**** Information supplied

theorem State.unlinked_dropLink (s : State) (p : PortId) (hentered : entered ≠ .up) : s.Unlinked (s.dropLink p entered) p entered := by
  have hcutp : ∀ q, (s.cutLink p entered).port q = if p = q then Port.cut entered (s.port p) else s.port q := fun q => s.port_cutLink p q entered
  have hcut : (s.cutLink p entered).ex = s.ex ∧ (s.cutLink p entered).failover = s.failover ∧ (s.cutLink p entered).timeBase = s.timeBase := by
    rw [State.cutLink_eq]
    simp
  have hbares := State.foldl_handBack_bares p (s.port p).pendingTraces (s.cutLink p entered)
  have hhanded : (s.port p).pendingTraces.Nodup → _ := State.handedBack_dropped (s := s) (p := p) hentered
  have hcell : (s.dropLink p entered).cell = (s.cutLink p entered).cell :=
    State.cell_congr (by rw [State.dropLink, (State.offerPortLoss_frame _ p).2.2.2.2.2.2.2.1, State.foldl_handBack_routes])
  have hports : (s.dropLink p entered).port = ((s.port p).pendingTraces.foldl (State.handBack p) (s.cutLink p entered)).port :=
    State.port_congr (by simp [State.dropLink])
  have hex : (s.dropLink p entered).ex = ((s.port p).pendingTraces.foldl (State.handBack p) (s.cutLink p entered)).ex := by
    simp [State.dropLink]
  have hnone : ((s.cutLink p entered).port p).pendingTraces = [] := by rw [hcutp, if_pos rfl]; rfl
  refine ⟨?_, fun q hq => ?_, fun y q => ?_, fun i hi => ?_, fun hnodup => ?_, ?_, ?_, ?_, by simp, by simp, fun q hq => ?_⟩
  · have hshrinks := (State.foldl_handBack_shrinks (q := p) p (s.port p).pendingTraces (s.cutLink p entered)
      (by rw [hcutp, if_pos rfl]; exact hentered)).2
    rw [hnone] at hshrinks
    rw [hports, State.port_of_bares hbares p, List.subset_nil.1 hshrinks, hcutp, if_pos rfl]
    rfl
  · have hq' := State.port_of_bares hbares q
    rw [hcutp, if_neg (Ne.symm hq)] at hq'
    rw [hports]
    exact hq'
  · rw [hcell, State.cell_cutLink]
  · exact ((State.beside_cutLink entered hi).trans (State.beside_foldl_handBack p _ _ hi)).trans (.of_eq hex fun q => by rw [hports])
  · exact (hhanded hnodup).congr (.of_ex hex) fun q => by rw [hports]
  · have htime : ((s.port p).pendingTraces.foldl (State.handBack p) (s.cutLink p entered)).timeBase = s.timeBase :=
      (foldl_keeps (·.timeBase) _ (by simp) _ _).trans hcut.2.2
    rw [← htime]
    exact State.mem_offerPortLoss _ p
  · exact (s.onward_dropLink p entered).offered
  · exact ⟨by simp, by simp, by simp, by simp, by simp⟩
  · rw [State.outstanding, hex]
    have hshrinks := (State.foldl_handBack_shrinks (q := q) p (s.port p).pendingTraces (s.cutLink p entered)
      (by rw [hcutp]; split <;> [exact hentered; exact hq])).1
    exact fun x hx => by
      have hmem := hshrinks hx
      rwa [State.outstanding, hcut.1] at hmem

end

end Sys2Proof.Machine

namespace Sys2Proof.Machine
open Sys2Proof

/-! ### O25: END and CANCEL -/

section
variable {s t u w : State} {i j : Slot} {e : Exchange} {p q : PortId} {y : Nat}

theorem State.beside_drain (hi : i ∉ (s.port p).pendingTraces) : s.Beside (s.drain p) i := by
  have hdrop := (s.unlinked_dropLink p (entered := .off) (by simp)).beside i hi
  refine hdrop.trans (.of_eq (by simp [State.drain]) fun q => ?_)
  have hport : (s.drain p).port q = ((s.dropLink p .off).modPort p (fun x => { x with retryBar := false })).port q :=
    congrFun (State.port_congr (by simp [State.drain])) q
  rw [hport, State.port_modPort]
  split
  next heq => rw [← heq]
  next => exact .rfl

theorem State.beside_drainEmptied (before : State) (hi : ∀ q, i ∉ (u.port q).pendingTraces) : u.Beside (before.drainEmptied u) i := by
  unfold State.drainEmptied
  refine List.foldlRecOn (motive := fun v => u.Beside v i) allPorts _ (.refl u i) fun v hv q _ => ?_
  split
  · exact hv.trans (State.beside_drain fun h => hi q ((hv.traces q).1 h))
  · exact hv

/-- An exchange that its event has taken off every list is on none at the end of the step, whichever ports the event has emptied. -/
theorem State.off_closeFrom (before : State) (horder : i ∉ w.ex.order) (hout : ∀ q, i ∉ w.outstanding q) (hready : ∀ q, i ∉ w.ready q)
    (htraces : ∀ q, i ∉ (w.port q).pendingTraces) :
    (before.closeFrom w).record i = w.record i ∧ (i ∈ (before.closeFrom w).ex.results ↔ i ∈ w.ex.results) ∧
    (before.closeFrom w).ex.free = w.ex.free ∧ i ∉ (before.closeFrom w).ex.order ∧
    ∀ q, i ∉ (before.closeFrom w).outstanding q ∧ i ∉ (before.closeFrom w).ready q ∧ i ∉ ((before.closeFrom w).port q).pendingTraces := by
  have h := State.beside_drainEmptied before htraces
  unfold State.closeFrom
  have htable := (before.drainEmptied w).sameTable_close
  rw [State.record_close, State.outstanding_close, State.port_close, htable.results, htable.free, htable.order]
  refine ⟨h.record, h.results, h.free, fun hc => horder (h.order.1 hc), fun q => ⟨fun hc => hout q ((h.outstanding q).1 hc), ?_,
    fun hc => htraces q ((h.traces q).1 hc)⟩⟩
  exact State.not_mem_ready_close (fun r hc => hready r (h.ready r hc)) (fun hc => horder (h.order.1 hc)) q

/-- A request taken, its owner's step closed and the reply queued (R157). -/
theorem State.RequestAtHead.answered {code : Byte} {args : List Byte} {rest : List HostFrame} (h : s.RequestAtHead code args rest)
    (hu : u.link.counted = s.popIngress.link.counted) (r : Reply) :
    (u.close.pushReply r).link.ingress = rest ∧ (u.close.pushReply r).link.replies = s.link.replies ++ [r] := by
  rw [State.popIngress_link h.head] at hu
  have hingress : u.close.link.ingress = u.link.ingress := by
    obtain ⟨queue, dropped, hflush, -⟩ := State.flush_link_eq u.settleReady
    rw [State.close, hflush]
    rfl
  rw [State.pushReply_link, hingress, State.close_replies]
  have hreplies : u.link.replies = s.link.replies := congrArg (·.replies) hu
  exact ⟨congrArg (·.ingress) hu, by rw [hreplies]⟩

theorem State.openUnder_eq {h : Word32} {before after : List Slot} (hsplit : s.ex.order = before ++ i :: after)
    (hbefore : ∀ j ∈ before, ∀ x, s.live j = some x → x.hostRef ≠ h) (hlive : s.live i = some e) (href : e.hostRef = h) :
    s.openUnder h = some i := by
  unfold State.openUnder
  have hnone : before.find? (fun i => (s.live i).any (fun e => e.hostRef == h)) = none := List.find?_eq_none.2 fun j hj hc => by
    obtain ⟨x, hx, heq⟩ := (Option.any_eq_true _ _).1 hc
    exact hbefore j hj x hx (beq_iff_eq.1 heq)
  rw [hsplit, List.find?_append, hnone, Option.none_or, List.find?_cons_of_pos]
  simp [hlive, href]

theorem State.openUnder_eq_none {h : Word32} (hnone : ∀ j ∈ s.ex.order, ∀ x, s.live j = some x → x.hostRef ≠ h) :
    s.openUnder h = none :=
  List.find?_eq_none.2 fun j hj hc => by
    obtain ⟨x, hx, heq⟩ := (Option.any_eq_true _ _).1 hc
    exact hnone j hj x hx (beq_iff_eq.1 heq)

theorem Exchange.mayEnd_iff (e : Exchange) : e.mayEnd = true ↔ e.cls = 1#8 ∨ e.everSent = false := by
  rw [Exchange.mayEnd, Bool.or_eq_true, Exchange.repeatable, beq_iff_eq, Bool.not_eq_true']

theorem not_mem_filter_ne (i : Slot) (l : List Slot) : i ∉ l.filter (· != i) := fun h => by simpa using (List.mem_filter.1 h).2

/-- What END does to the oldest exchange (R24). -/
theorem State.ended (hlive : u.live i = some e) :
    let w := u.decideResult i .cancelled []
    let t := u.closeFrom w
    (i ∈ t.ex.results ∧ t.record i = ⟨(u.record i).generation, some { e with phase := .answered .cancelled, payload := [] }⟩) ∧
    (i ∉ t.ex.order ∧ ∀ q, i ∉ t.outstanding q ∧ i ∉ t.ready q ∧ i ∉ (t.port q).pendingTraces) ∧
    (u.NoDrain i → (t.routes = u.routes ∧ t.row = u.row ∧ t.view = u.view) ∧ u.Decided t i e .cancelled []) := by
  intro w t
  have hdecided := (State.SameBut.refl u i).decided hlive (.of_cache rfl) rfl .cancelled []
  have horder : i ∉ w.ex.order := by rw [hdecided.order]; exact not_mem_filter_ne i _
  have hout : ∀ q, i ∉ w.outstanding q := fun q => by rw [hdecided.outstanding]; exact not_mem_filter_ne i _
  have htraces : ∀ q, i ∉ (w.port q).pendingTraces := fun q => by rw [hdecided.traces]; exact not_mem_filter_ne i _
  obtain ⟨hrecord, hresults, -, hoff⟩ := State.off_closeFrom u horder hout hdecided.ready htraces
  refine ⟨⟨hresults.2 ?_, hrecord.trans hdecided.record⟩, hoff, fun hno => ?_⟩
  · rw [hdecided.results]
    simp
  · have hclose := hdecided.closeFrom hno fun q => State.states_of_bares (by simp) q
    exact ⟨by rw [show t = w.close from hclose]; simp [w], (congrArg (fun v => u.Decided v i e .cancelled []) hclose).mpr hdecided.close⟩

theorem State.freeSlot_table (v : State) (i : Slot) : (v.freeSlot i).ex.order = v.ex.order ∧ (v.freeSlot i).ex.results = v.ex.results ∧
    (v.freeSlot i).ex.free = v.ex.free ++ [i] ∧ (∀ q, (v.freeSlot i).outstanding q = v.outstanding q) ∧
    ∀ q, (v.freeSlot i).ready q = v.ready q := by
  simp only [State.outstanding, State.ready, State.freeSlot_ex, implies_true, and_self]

********

What is being asked:
All that belongs in your answer is the stretch of entries above from the line with "simp [hlive, href]" through the line with "have hout : ∀", printed exactly.

Written reply:
  simp [hlive, href]

theorem State.openUnder_eq_none {h : Word32} (hnone : ∀ j ∈ s.ex.order, ∀ x, s.live j = some x → x.hostRef ≠ h) :
    s.openUnder h = none :=
  List.find?_eq_none.2 fun j hj hc => by
    obtain ⟨x, hx, heq⟩ := (Option.any_eq_true _ _).1 hc
    exact hnone j hj x hx (beq_iff_eq.1 heq)

theorem Exchange.mayEnd_iff (e : Exchange) : e.mayEnd = true ↔ e.cls = 1#8 ∨ e.everSent = false := by
  rw [Exchange.mayEnd, Bool.or_eq_true, Exchange.repeatable, beq_iff_eq, Bool.not_eq_true']

theorem not_mem_filter_ne (i : Slot) (l : List Slot) : i ∉ l.filter (· != i) := fun h => by simpa using (List.mem_filter.1 h).2

/-- What END does to the oldest exchange (R24). -/
theorem State.ended (hlive : u.live i = some e) :
    let w := u.decideResult i .cancelled []
    let t := u.closeFrom w
    (i ∈ t.ex.results ∧ t.record i = ⟨(u.record i).generation, some { e with phase := .answered .cancelled, payload := [] }⟩) ∧
    (i ∉ t.ex.order ∧ ∀ q, i ∉ t.outstanding q ∧ i ∉ t.ready q ∧ i ∉ (t.port q).pendingTraces) ∧
    (u.NoDrain i → (t.routes = u.routes ∧ t.row = u.row ∧ t.view = u.view) ∧ u.Decided t i e .cancelled []) := by
  intro w t
  have hdecided := (State.SameBut.refl u i).decided hlive (.of_cache rfl) rfl .cancelled []
  have horder : i ∉ w.ex.order := by rw [hdecided.order]; exact not_mem_filter_ne i _
  have hout : ∀ q, i ∉ w.outstanding q := fun q => by rw [hdecided.outstanding]; exact not_mem_filter_ne i _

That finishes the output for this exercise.